100496 - Multiple fixed medicamentous rash attributable to Oxaliplatin
Background
Fixed drug eruption (FDE) is linked to over 100 pharmacological agents. This condition is characterized by lesions that consistently manifest in identical locations following exposure to the same therapeutic agent. The primary intervention involves the identification of the causative medication and its subsequent discontinuation. The predominant variant of FDE is localized, presenting as a self-limiting lesion; although the offending drug can be validated through oral provocation, such an approach is inadvisable due to the potential for severe or even generalized adverse reactions. The proposed investigation entails the administration of a patch test at the site of lesion manifestation.
Method
A 61-year-old male patient with a medical history of medial rectal adenocarcinoma CT4bn2am0 has undergone chemotherapy (Oxaliplatin and Capecitabine) until the year 2022. He was subsequently referred to allergy clinics following a recurrence of the tumor located in the middle rectum, necessitating renewed treatment with oxaliplatin. Two hours subsequent to oxaliplatin infusion, the patient experiences palmoplantar pruritus, which is followed by the development of purplish plaques on both feet (Figure 1). The pruritus subsides within hours, yet residual hyperpigmented lesions with pruritic characteristics persist.
Results
We conducted skin testing (prick and intradermal) with oxaliplatin, followed by delayed readings, which revealed a reactivation of the plaques on both feet at 7-8 hours post-testing.
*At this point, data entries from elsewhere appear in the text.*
-- ==== Sys2Proof/Machine/Memory.lean ====
section
/-! DEFINITION. Memory as a canonical list of cells: what an unlisted address reads as, reading, writing, and the form the
list keeps (spec/20_memory.md R30, R31, R35; spec/70_reset_and_hazards.md R141, R142). -/

namespace Sys2Proof.Machine

/-- `FONT_ROM`, the glyphs at 0x050 to 0x09F, five bytes a digit: the default that spec/93_implementation_defined.md GK1
gives for the parameter of spec/00_scope.md R6. PRESUMED (the spec marks the table as general knowledge), unsafe (log 5);
`State.loadFont` places any other. -/
def fontRom : List Byte :=
  [0xF0, 0x90, 0x90, 0x90, 0xF0] ++ [0x20, 0x60, 0x20, 0x20, 0x70] ++
  [0xF0, 0x10, 0xF0, 0x80, 0xF0] ++ [0xF0, 0x10, 0xF0, 0x10, 0xF0] ++
  [0x90, 0x90, 0xF0, 0x10, 0x10] ++ [0xF0, 0x80, 0xF0, 0x10, 0xF0] ++
  [0xF0, 0x80, 0xF0, 0x90, 0xF0] ++ [0xF0, 0x10, 0x20, 0x40, 0x40] ++
  [0xF0, 0x90, 0xF0, 0x90, 0xF0] ++ [0xF0, 0x90, 0xF0, 0x10, 0xF0] ++
  [0xF0, 0x90, 0xF0, 0x90, 0x90] ++ [0xE0, 0x90, 0xE0, 0x90, 0xE0] ++
  [0xF0, 0x80, 0x80, 0x80, 0xF0] ++ [0xE0, 0x90, 0x90, 0x90, 0xE0] ++
  [0xF0, 0x80, 0xF0, 0x80, 0xF0] ++ [0xF0, 0x80, 0xF0, 0x80, 0x80]

/-- What an unlisted address reads as, its reset content: the font at 0x050 to 0x09F, 0 elsewhere (R141; the zero is the
spec's D12, log 6). -/
def Memory.initial (a : Nat) : Byte :=
  if 0x050 ≤ a ∧ a ≤ 0x09F then fontRom.getD (a - 0x050) 0 else 0

/-- The byte at an address. -/
def Memory.read : Memory → Nat → Byte
  | [], a => Memory.initial a
  | (b, v) :: m, a => if b = a then v else Memory.read m a

/-- Put a cell in front, unless it holds what its address reads as unlisted. -/
def Memory.cons (a : Nat) (v : Byte) (m : Memory) : Memory :=
  if v = Memory.initial a then m else (a, v) :: m

/-- Write one byte, keeping the list sorted and without cells that hold their reset content. -/
def Memory.write : Memory → Nat → Byte → Memory
  | [], a, v => Memory.cons a v []
  | (b, w) :: m, a, v =>
    if a < b then Memory.cons a v ((b, w) :: m)
    else if a = b then Memory.cons a v m
    else (b, w) :: Memory.write m a v

/-- From address `lo` up: strictly rising, inside the 4096 bytes, no cell at its reset content. -/
def Memory.wfFrom : Nat → Memory → Bool
  | _, [] => true
  | lo, (a, v) :: m => decide (lo ≤ a ∧ a < 4096 ∧ v ≠ Memory.initial a) && Memory.wfFrom (a + 1) m

/-- The canonical form of memory: two memories that read alike everywhere are equal lists. -/
def Memory.wf (m : Memory) : Bool := Memory.wfFrom 0 m

end Sys2Proof.Machine
end

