-- ==== Sys2Proof/Certificates/Slice0/Obligations.lean ====
section
/-! DEFINITION. The statements for the provers, from the numbered rules of spec/. Register contents, addresses and `pc` are
compared as numbers, as the rules write them, and not with the operations of the meanings. `exec i s` is the handler of
`i` on the state after the fetch, so `s.pc` is the post-fetch value (spec/40_cycle.md R62); `step` is the whole cycle. -/

open Sys2Proof Sys2Proof.Machine

/-! ## Terms of the statements -/

/-- Format NNN of spec/30_encoding.md: every word with this top nibble is the instruction, with `nnn` = bits 11:0. -/
def Sys2Proof.Claims.EncodedNNN (op : Nat) (f : Addr → Instr) : Prop :=
  ∀ w : Word, w.op = op → ∃ nnn : Addr, decode w = .ok (f nnn) ∧ nnn.toNat = w.toNat % 4096

/-- Format XKK: every word with this top nibble is the instruction, with `x` = bits 11:8 and `kk` = bits 7:0. -/
def Sys2Proof.Claims.EncodedXKK (op : Nat) (f : Reg → Byte → Instr) : Prop :=
  ∀ w : Word, w.op = op →
    ∃ (x : Reg) (kk : Byte), decode w = .ok (f x kk) ∧ x.val = w.toNat / 256 % 16 ∧ kk.toNat = w.toNat % 256

/-- Format XYN in family 8: the low nibble selects the instruction, `x` = bits 11:8 and `y` = bits 7:4. -/
def Sys2Proof.Claims.EncodedXYN (op low : Nat) (f : Reg → Reg → Instr) : Prop :=
  ∀ w : Word, w.op = op → w.low = low →
    ∃ x y : Reg, decode w = .ok (f x y) ∧ x.val = w.toNat / 256 % 16 ∧ y.val = w.toNat / 16 % 16

/-- `5xy0` and `9xy0`: every word with this top nibble, whatever its low nibble (R49), `x` = bits 11:8 and `y` = bits 7:4. -/
def Sys2Proof.Claims.EncodedXY (op : Nat) (f : Reg → Reg → Instr) : Prop :=
  ∀ w : Word, w.op = op →
    ∃ x y : Reg, decode w = .ok (f x y) ∧ x.val = w.toNat / 256 % 16 ∧ y.val = w.toNat / 16 % 16

/-- Format XS in family E: the low nibble alone selects the instruction (R52), `x` = bits 11:8. -/
def Sys2Proof.Claims.EncodedX (low : Nat) (f : Reg → Instr) : Prop :=
  ∀ w : Word, w.op = 0xE → w.low = low → ∃ x : Reg, decode w = .ok (f x) ∧ x.val = w.toNat / 256 % 16

/-- `Dxyn`: every word with top nibble D, `x`, `y` and `n` its three lower nibbles. -/
def Sys2Proof.Claims.EncodedDraw : Prop :=
  ∀ w : Word, w.op = 0xD → ∃ (x y : Reg) (n : Fin 16), decode w = .ok (.opDxyn x y n) ∧
    x.val = w.toNat / 256 % 16 ∧ y.val = w.toNat / 16 % 16 ∧ n.val = w.toNat % 16

/-- Format XS in family F: the low byte selects the instruction, `x` = bits 11:8. -/
def Sys2Proof.Claims.EncodedXS (lowByte : Nat) (f : Reg → Instr) : Prop :=
  ∀ w : Word, w.op = 0xF → w.lowByte = lowByte → ∃ x : Reg, decode w = .ok (f x) ∧ x.val = w.toNat / 256 % 16

/-- The word the next step fetches. -/
def Sys2Proof.Claims.nextWord (s : State) : Word := readWord s s.pc.toNat

/-- Bit `j` of the sprite row `i` of a `Dxyn` executed in `s`, `j` counted from the most significant bit (R106). -/
def Sys2Proof.Claims.spriteHas (s : State) (i j : Nat) : Bool :=
  (readByte s ((s.I.toNat + i) % 4096)).toNat.testBit (7 - j)

/-- `s(r, c)` of R106: some bit of the first `n` sprite rows is set and lands on the cell of row `r` and column `c`. -/
def Sys2Proof.Claims.SpriteCovers (s : State) (vx vy n r c : Nat) : Prop :=
  ∃ i j : Nat, i < n ∧ j < 8 ∧ r = (vy + i) % 32 ∧ c = (vx + j) % 64 ∧ Claims.spriteHas s i j = true
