-- ==== Sys2Proof/Machine/Assembly.lean ====
section
/-! DEFINITION. The conventional assembler text of an instruction (spec/30_encoding.md R57; the spec's D18): for readers and
listings. No rule depends on it, and nothing in the machine reads it. -/

namespace Sys2Proof.Machine

/-- One hexadecimal digit. -/
def hexDigit (n : Nat) : String :=
  ["0", "1", "2", "3", "4", "5", "6", "7", "8", "9", "A", "B", "C", "D", "E", "F"].getD n ""

/-- `V0` to `VF`. -/
def regText (r : Reg) : String := "V" ++ hexDigit r.val

/-- `kk` as a number. -/
def byteText (b : Byte) : String := "0x" ++ hexDigit (b.toNat / 16) ++ hexDigit (b.toNat % 16)

/-- `nnn` as a number. -/
def addrText (a : Addr) : String :=
  "0x" ++ hexDigit (a.toNat / 256) ++ hexDigit (a.toNat / 16 % 16) ++ hexDigit (a.toNat % 16)

/-- A mnemonic with one operand. -/
def text1 (mnemonic a : String) : String := mnemonic ++ " " ++ a

/-- A mnemonic with two operands. -/
def text2 (mnemonic a b : String) : String := mnemonic ++ " " ++ a ++ ", " ++ b

/-- The conventional text (the table of R57); `y` of `8xy6` and `8xyE` does not appear in it. -/
def assembly : Instr → String
  | .op00E0 => "CLS"
  | .op00EE => "RET"
  | .op1nnn nnn => text1 "JP" (addrText nnn)
  | .op2nnn nnn => text1 "CALL" (addrText nnn)
  | .op3xkk x kk => text2 "SE" (regText x) (byteText kk)
  | .op4xkk x kk => text2 "SNE" (regText x) (byteText kk)
  | .op5xy0 x y => text2 "SE" (regText x) (regText y)
  | .op6xkk x kk => text2 "LD" (regText x) (byteText kk)
  | .op7xkk x kk => text2 "ADD" (regText x) (byteText kk)
  | .op8xy0 x y => text2 "LD" (regText x) (regText y)
  | .op8xy1 x y => text2 "OR" (regText x) (regText y)
  | .op8xy2 x y => text2 "AND" (regText x) (regText y)
  | .op8xy3 x y => text2 "XOR" (regText x) (regText y)
  | .op8xy4 x y => text2 "ADD" (regText x) (regText y)
  | .op8xy5 x y => text2 "SUB" (regText x) (regText y)
  | .op8xy6 x _ => text1 "SHR" (regText x)
  | .op8xy7 x y => text2 "SUBN" (regText x) (regText y)
  | .op8xyE x _ => text1 "SHL" (regText x)
  | .op9xy0 x y => text2 "SNE" (regText x) (regText y)
  | .opAnnn nnn => text2 "LD" "I" (addrText nnn)
  | .opBnnn nnn => text2 "JP" "V0" (addrText nnn)
  | .opCxkk x kk => text2 "RND" (regText x) (byteText kk)
  | .opDxyn x y n => text2 "DRW" (regText x) (regText y) ++ ", " ++ toString n.val
  | .opEx9E x => text1 "SKP" (regText x)
  | .opExA1 x => text1 "SKNP" (regText x)
  | .opFx07 x => text2 "LD" (regText x) "DT"
  | .opFx0A x => text2 "LD" (regText x) "K"
  | .opFx15 x => text2 "LD" "DT" (regText x)
  | .opFx18 x => text2 "LD" "ST" (regText x)
  | .opFx1E x => text2 "ADD" "I" (regText x)
  | .opFx29 x => text2 "LD" "F" (regText x)
  | .opFx33 x => text2 "LD" "B" (regText x)
  | .opFx55 x => text2 "LD" "[I]" (regText x)
  | .opFx65 x => text2 "LD" (regText x) "[I]"

end Sys2Proof.Machine
end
We conferred with the oncology department and the patient to evaluate the risk-benefit ratio associated with the continuation of oxaliplatin cycles, resulting in a consensus to proceed cautiously with the remaining four cycles of treatment. The patient exhibited identical symptoms half an hour subsequent to the conclusion of each cycle, without any escalation in the intensity or severity of the lesions.
Conclusion
FDE represents a late CD8 T cell-mediated reaction, diagnosed via detailed medical history and epicutaneous testing. Although drug provocation is the diagnostic gold standard, it carries risks of recurrence of symptoms. Management entails avoidance of the culprit drug, weighing the therapeutic benefits against risks. Given the delayed nature of these reactions, preemptive measures with antihistamines and corticosteroids are not warranted. In this instance, the patient tolerated ongoing oxaliplatin treatment, leading to a multidisciplinary consensus to persist with close observation.